### Task directions
Report back every line in the data that includes the string "kind".

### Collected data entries
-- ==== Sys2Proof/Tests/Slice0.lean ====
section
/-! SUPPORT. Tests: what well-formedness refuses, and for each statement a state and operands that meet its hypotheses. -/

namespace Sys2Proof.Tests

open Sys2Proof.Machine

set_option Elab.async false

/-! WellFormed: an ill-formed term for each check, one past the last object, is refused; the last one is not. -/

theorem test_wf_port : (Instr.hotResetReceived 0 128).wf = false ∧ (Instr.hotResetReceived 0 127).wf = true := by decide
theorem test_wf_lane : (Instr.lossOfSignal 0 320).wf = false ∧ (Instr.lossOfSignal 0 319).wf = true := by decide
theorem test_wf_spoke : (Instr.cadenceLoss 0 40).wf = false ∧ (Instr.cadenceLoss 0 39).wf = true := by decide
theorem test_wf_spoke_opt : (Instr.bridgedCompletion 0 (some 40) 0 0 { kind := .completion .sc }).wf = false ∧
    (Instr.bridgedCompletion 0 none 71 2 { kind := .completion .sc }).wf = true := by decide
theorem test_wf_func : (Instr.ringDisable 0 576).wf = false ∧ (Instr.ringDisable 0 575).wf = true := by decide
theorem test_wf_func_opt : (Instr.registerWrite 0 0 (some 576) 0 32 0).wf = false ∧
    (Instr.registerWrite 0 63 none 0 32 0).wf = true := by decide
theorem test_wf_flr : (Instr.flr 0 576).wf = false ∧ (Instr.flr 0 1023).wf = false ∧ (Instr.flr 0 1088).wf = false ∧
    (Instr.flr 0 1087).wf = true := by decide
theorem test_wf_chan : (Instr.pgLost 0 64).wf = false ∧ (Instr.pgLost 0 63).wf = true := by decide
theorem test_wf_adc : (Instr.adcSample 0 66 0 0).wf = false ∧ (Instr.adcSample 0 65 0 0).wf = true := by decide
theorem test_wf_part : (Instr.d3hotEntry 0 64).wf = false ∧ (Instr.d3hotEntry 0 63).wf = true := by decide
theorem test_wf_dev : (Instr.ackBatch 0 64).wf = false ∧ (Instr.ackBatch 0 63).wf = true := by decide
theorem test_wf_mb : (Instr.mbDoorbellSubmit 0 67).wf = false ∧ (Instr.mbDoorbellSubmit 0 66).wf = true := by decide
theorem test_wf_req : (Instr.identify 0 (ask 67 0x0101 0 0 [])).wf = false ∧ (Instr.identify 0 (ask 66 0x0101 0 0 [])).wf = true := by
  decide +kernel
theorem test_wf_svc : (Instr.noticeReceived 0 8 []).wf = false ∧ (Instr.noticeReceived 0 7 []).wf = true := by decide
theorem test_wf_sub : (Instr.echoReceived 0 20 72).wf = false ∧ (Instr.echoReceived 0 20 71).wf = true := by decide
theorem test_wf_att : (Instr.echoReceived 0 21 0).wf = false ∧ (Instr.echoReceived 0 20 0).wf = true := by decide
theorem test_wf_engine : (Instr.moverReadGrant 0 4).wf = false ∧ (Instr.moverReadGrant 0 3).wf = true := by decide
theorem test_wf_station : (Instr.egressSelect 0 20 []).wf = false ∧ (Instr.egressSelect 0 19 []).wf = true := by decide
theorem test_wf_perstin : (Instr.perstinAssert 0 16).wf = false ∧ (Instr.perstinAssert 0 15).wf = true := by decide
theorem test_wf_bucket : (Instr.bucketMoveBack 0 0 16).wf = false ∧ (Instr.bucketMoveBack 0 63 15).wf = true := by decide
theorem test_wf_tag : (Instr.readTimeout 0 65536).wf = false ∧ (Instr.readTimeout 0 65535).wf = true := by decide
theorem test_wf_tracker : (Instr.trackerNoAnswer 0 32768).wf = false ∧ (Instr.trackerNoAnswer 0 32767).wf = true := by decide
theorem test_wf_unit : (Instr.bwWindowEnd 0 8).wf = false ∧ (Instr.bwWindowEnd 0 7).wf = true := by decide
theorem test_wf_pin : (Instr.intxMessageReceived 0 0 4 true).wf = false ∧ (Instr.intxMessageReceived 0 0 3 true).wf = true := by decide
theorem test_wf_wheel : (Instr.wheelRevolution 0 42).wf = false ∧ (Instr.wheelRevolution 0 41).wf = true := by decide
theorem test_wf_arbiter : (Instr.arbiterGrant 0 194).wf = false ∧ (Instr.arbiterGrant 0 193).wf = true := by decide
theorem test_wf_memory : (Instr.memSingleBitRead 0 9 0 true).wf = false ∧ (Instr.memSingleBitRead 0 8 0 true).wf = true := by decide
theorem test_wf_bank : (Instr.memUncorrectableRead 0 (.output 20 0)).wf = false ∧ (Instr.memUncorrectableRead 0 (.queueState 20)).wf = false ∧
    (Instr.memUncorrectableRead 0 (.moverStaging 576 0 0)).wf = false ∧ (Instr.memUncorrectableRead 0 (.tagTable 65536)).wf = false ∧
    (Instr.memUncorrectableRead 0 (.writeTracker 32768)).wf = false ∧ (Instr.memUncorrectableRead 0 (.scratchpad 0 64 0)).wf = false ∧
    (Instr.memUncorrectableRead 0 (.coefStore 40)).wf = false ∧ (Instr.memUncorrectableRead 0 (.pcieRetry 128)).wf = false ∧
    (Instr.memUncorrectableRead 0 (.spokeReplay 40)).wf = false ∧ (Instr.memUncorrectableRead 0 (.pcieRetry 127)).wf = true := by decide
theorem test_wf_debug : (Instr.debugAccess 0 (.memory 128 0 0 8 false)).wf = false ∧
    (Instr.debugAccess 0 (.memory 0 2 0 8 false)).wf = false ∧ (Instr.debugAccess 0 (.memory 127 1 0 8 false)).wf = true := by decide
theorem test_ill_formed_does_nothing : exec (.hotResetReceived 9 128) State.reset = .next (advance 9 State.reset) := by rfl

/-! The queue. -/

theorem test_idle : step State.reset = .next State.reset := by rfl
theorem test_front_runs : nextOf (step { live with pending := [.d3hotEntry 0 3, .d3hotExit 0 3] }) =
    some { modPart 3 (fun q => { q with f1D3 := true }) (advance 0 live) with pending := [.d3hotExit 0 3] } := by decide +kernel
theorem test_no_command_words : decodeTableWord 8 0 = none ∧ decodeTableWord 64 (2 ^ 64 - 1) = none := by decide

### Finished exercise
theorem test_wf_spoke_opt : (Instr.bridgedCompletion 0 (some 40) 0 0 { kind := .completion .sc }).wf = false ∧
    (Instr.bridgedCompletion 0 none 71 2 { kind := .completion .sc }).wf = true := by decide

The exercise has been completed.